"Be a safety valve to me! Oh, Monnie, what should I do without you! You are so safe, so silent, so busy in your world of work, that all my confidences will be safe. I have come over with the overwhelming desire in my heart to pick our new neighbour to pieces. Isn't it truly dreadful of me? Have you seen her yet?"
"Her name is Mrs. Norman, is it not? She is taking milk from us. No, I have not met her."
"You would like her at first sight, as I did. She's a jolly cheery-looking little woman; but, oh, Monnie, I wish with all my heart she had never come near us."
Monica sat down.
"Tell me all about her. Get it off your chest, and you will feel better."
"It's ridiculous of me, but I have an instinctive feeling that she is going to bring havoc into our quiet life. I suppose she is what you call a man's woman; but she is awfully sweet—too sweet to me—only, as a rule, her conversation is directed wholly to Uncle Ted and father. And she makes me feel out of it. I can't explain. I'm not jealous, and I've never been made to feel so in my own home before. She's a great talker, and an amusing one; and she's the kind of person that absorbs all the conversation, and centres it round herself. I've tried awfully hard to like her, but I haven't succeeded; and there are things I have hated in connection with her. She has always given us to understand that she was a lonely widow, with no one belonging to her.
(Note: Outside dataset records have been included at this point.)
-- ==== Sys2Proof/Laws/PerInstr.lean ====
section
/-! SUPPORT. One lemma for each constructor: an instruction word that stands for a well-formed instruction decodes to it
(R283 to R289). A step that no word names has no word. -/

set_option Elab.async false
set_option linter.unusedSimpArgs false

namespace Sys2Proof

/-- What the round trip says of one instruction. -/
def Laws.RoundTrip.Statement (i : Instr) : Prop := ∀ w, i.wf = true → encode i = some w → decodeWord w = .ok i

open Laws.RoundTrip (Statement)

theorem pure_ok {α : Type} (x : α) : (pure x : Except DecodeError α) = .ok x := rfl

/-! ### Shapes of the R format -/

theorem rt_dec3 {op m : Nat} {p : Pred} {d : Dst} {a b c : Src} {k : Dst → Src → Src → Src → Instr} (ho : op % 2 = 0)
    (hlt : op < 512) (hm : m < 4) (hrow : ∀ f : Fields, f.m = m → decodeOp p f (op / 16) (op / 2 % 8) = dec3 k f)
    (h : wf3 p d a b c = true) :
    decodeWord (encR op p (encDst d) (encSrc a) (encSrc b) (encSrc c) m) = .ok (k d a b c) := by
  simp only [wf3, Bool.and_eq_true] at h
  obtain ⟨⟨⟨⟨hp, hd⟩, ha⟩, hb⟩, hc⟩ := h
  obtain ⟨f, e, h1, h2, h3, h4, h5⟩ := decode_R hp ho hlt (encDst_lt (Dst.wf_of_isReg hd)) (encSrc_lt ha) (encSrc_lt hb)
    (encSrc_lt hc) hm
  rw [e, hrow f h5]
  simp only [dec3, h1, h2, h3, h4, regDst_enc hd, anySrc_enc ha, anySrc_enc hb, anySrc_enc hc, bind_ok, pure_ok]

theorem rt_dec2 {op m : Nat} {p : Pred} {d : Dst} {a b : Src} {k : Dst → Src → Src → Instr} (ho : op % 2 = 0)
    (hlt : op < 512) (hm : m < 4) (hrow : ∀ f : Fields, f.m = m → decodeOp p f (op / 16) (op / 2 % 8) = dec2 k f)
    (h : wf2 p d a b = true) : decodeWord (encR op p (encDst d) (encSrc a) (encSrc b) 0 m) = .ok (k d a b) := by
  simp only [wf2, Bool.and_eq_true] at h
  obtain ⟨⟨⟨hp, hd⟩, ha⟩, hb⟩ := h
  obtain ⟨f, e, h1, h2, h3, h4, h5⟩ := decode_R hp ho hlt (encDst_lt (Dst.wf_of_isReg hd)) (encSrc_lt ha) (encSrc_lt hb)
    (by decide : 0 < 4096) hm
  rw [e, hrow f h5]
  simp only [dec2, h1, h2, h3, h4, regDst_enc hd, anySrc_enc ha, anySrc_enc hb, unused_zero, bind_ok, pure_ok]

theorem rt_dec1 {op m : Nat} {p : Pred} {d : Dst} {a : Src} {k : Dst → Src → Instr} (ho : op % 2 = 0)
    (hlt : op < 512) (hm : m < 4) (hrow : ∀ f : Fields, f.m = m → decodeOp p f (op / 16) (op / 2 % 8) = dec1 k f)
    (h : wf1 p d a = true) : decodeWord (encR op p (encDst d) (encSrc a) 0 0 m) = .ok (k d a) := by
  simp only [wf1, Bool.and_eq_true] at h
  obtain ⟨⟨hp, hd⟩, ha⟩ := h
  obtain ⟨f, e, h1, h2, h3, h4, h5⟩ := decode_R hp ho hlt (encDst_lt (Dst.wf_of_isReg hd)) (encSrc_lt ha)
    (by decide : 0 < 4096) (by decide : 0 < 4096) hm
  rw [e, hrow f h5]
  simp only [dec1, h1, h2, h3, h4, regDst_enc hd, anySrc_enc ha, unused_zero, bind_ok, pure_ok]

theorem rt_half {op : Nat} {p : Pred} {d : Dst} {a b : Src} {hf : HalfFmt} {m : RoundMode} {ok : Dst → Bool}
    {k : Dst → Src → Src → HalfFmt → RoundMode → Instr} (ho : op % 2 = 0) (hlt : op < 512)
    (hrow : ∀ f : Fields, decodeOp p f (op / 16) (op / 2 % 8) = decHalf f ok k)
    (hp : p.wf = true) (hd : d.wf = true) (hk : ok d = true) (ha : a.wf = true) (hb : b.wf = true) :
    decodeWord (encR op p (encDst d) (encSrc a) (encSrc b) hf.code m.code) = .ok (k d a b hf m) := by
  obtain ⟨f, e, h1, h2, h3, h4, h5⟩ := decode_R hp ho hlt (encDst_lt hd) (encSrc_lt ha) (encSrc_lt hb)
    (show hf.code < 4096 by cases hf <;> decide) m.code_lt
  rw [e, hrow f]
  have hh : halfOf hf.code = .ok hf := by cases hf <;> rfl
  simp only [decHalf, h1, h2, h3, h4, h5, dstIf_enc hd hk, anySrc_enc ha, anySrc_enc hb, hh, roundOf_code, bind_ok, pure_ok]

theorem Grade.code_lt (g : Grade) : g.code < 4096 := by cases g <;> decide
theorem gradeOf_code (g : Grade) : gradeOf g.code = .ok g := by cases g <;> rfl

theorem rt_special {op : Nat} {p : Pred} {d : Dst} {a : Src} {g : Grade} {k : Dst → Src → Grade → Instr} (ho : op % 2 = 0)
    (hlt : op < 512) (hrow : ∀ f : Fields, decodeOp p f (op / 16) (op / 2 % 8) = decSpecial f k)
    (h : wf1 p d a = true) : decodeWord (encR op p (encDst d) (encSrc a) 0 g.code 0) = .ok (k d a g) := by
  simp only [wf1, Bool.and_eq_true] at h
  obtain ⟨⟨hp, hd⟩, ha⟩ := h
  obtain ⟨f, e, h1, h2, h3, h4, h5⟩ := decode_R hp ho hlt (encDst_lt (Dst.wf_of_isReg hd)) (encSrc_lt ha)
    (by decide : 0 < 4096) g.code_lt (by decide : 0 < 4)
  rw [e, hrow f]
  simp [decSpecial, h1, h2, h3, h4, h5, regDst_enc hd, anySrc_enc ha, gradeOf_code, unused_zero, bind_ok, need, pure_ok]

theorem rt_pred2 {op : Nat} {p : Pred} {d : Dst} {a b : Src} {na nb : Bool} {k : Dst → Src → Src → Bool → Bool → Instr}
    (ho : op % 2 = 0) (hlt : op < 512) (hrow : ∀ f : Fields, decodeOp p f (op / 16) (op / 2 % 8) = decPred2 f k)
    (hp : p.wf = true) (hd : d.isPred = true) (ha : a.isPredBit = true) (hb : b.isPredBit = true) :
    decodeWord (encR op p (encDst d) (encSrc a) (encSrc b) 0 (bitNat na + 2 * bitNat nb)) = .ok (k d a b na nb) := by
  have wa := Src.wf_of_isPredBit ha
  have wb := Src.wf_of_isPredBit hb
  obtain ⟨f, e, h1, h2, h3, h4, h5⟩ := decode_R hp ho hlt (encDst_lt (Dst.wf_of_isPred hd)) (encSrc_lt wa) (encSrc_lt wb)
    (by decide : 0 < 4096) (show bitNat na + 2 * bitNat nb < 4 by cases na <;> cases nb <;> decide)
  rw [e, hrow f]
  have e1 : ((bitNat na + 2 * bitNat nb) % 2 == 1) = na := by cases na <;> cases nb <;> rfl
  have e2 : ((bitNat na + 2 * bitNat nb) / 2 == 1) = nb := by cases na <;> cases nb <;> rfl
  simp only [decPred2, h1, h2, h3, h4, h5, dstIf_enc (Dst.wf_of_isPred hd) hd, srcIf_enc wa ha, srcIf_enc wb hb, e1, e2,
    unused_zero, bind_ok, pure_ok]

/-! ### Shapes of the other formats -/

theorem BitVec_ofNat_toNat {n : Nat} (x : BitVec n) : BitVec.ofNat n x.toNat = x := by simp

theorem rt_loadG {op land : Nat} {p : Pred} {d : Dst} {a : Src} {off : BitVec 16} {ok : Dst → Bool}
    {k : Dst → Src → Nat → BitVec 16 → Instr} (ho : op % 2 = 0) (hlt : op < 512)
    (hrow : ∀ f : Fields, decodeOp p f (op / 16) (op / 2 % 8) = decLoadG f ok k)
    (hp : p.wf = true) (hd : d.wf = true) (hk : ok d = true) (ha : a.isPair = true) (hl : land < 1024) :
    decodeWord (encM op p (encDst d) (encSrc a) land off.toNat) = .ok (k d a land off) := by
  have wa := Src.wf_of_isPair ha
  obtain ⟨f, e, h1, h2, h3, h4⟩ := decode_M hp ho hlt (encDst_lt hd) (encSrc_lt wa) hl off.isLt
  rw [e, hrow f]
  simp only [decLoadG, h1, h2, h3, h4, dstIf_enc hd hk, srcIf_enc wa ha, BitVec_ofNat_toNat, bind_ok, pure_ok]

theorem rt_loadSp {op : Nat} {p : Pred} {d : Dst} {a : Src} {off : BitVec 16} {ok : Dst → Bool}
    {k : Dst → Src → BitVec 16 → Instr} (ho : op % 2 = 0) (hlt : op < 512)
    (hrow : ∀ f : Fields, decodeOp p f (op / 16) (op / 2 % 8) = decLoadSp f ok k)
    (hp : p.wf = true) (hd : d.wf = true) (hk : ok d = true) (ha : a.isBase = true) :
    decodeWord (encM op p (encDst d) (encSrc a) 0 off.toNat) = .ok (k d a off) := by
  have wa := Src.wf_of_isBase ha
  obtain ⟨f, e, h1, h2, h3, h4⟩ := decode_M hp ho hlt (encDst_lt hd) (encSrc_lt wa) (by decide : 0 < 1024) off.isLt
  rw [e, hrow f]
  simp only [decLoadSp, h1, h2, h3, h4, dstIf_enc hd hk, srcIf_enc wa ha, BitVec_ofNat_toNat, unused_zero, bind_ok, pure_ok]

theorem rt_store {op : Nat} {p : Pred} {d a : Src} {off : BitVec 16} {okd oka : Src → Bool}
    {k : Src → Src → BitVec 16 → Instr} (ho : op % 2 = 0) (hlt : op < 512)
    (hrow : ∀ f : Fields, decodeOp p f (op / 16) (op / 2 % 8) = decStore f okd oka k)
    (hp : p.wf = true) (hd : d.wf = true) (hkd : okd d = true) (ha : a.wf = true) (hka : oka a = true) :
    decodeWord (encM op p (encSrc d) (encSrc a) 0 off.toNat) = .ok (k d a off) := by
  obtain ⟨f, e, h1, h2, h3, h4⟩ := decode_M hp ho hlt (encSrc_lt hd) (encSrc_lt ha) (by decide : 0 < 1024) off.isLt
  rw [e, hrow f]
  simp only [decStore, h1, h2, h3, h4, srcIf_enc hd hkd, srcIf_enc ha hka, BitVec_ofNat_toNat, unused_zero, bind_ok, pure_ok]

/-- An S-format word with only its immediate in use. -/
theorem rt_imm {op imm : Nat} {p : Pred} {i : Instr} (ho : op % 2 = 0) (hlt : op < 512) (hp : p.wf = true) (hi : imm < 2 ^ 26)
    (hrow : ∀ f : Fields, f.d = 0 → f.a = 0 → f.imm = imm → decodeOp p f (op / 16) (op / 2 % 8) = .ok i) :
    decodeWord (encS op p 0 0 imm) = .ok i := by
  obtain ⟨f, e, h1, h2, h3⟩ := decode_S (d := 0) (a := 0) hp ho hlt (by decide) (by decide) hi
  rw [e, hrow f h1 h2 h3]

theorem ScopeSel.code_lt {k : ScopeSel} (h : k.wf = true) : k.code < 16 := by
  cases k with
  | scope s => cases s <;> decide
  | level n => simp [ScopeSel.wf, ScopeSel.code] at *; omega

theorem scopeOf_code (k : Scope) : scopeOf k.code = .ok k := by cases k <;> rfl
theorem Scope.code_lt (k : Scope) : k.code < 6 := by cases k <;> decide

theorem scopeSelOf_code {k : ScopeSel} (h : k.wf = true) : scopeSelOf k.code = .ok k := by
  cases k with
  | scope s => cases s <;> rfl
  | level n =>
    simp only [ScopeSel.wf, decide_eq_true_eq] at h
    show scopeSelOf (8 + n) = _; unfold scopeSelOf
    rw [if_neg (by omega), if_pos (by omega), Nat.add_sub_cancel_left]

theorem spaceOf_code (x : Space) : spaceOf x.code = x := by cases x <;> rfl
theorem Space.code_lt (x : Space) : x.code < 2 := by cases x <;> decide

theorem spaceScalar_lt {sp : Space} {n : Nat} (h : spaceScalar sp n = true) : n < 256 := by
  cases sp <;> simp [spaceScalar, evenScalar] at h <;> omega

theorem evenScalar_lt {n : Nat} (h : evenScalar n = true) : n < 256 := by simp [evenScalar] at h; omega
theorem quadScalar_lt {n : Nat} (h : quadScalar n = true) : n < 256 := by simp [quadScalar] at h; omega

theorem RowSel.code_lt {r : RowSel} (h : r.wf = true) : r.code < 4096 := by
  cases r <;> simp [RowSel.wf, RowSel.code] at * <;> omega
Yesterday, quite accidentally, I found out that she has a grown-up daughter who lives with her father's relations. She seems quite indifferent in her feelings towards her.
"Then she posed to father as a great reader, and Uncle Ted was full of her wonderful library. Now we find out the books were her husband's, and she keeps them with the intention of selling them when she has a good offer for them. She hasn't read one of them; she confessed as much to me in an unguarded moment.
"She orders Uncle Ted about as if he were a boy; he is doing all kinds of things for her in her cottage, and he spends his days down there. Of course, I am delighted that he should have the interest and occupation of it; but one day when I was out, she left him down there and marched up to spend the afternoon with dad. She was full of garden questions. When I came back, she was pouring out tea for dad, as if she had known him all her life. Dad was bored to death with her—only he's too polite to say so. He doesn't like her, I can see. Then Uncle Ted came to dinner in the sulkiest of tempers; he had been furious at her leaving him and attaching herself to father. It sounds very silly and foolish, doesn't it? I wish Mrs. de Cressiers were back."
"It sounds as if she were of the adventuress style," said Monica laughing.
"Doesn't it? And yet she isn't; for everything is quite straight and above board, except perhaps about her daughter. Mrs. de Cressiers knows her history. Well, let me continue. Two days ago Austin called on her, and now she has him completely in tow. He is superintending her garden; Uncle Ted is making shelves, and dressers, and tables for her. Isn't she clever? And am I not a backbiter?"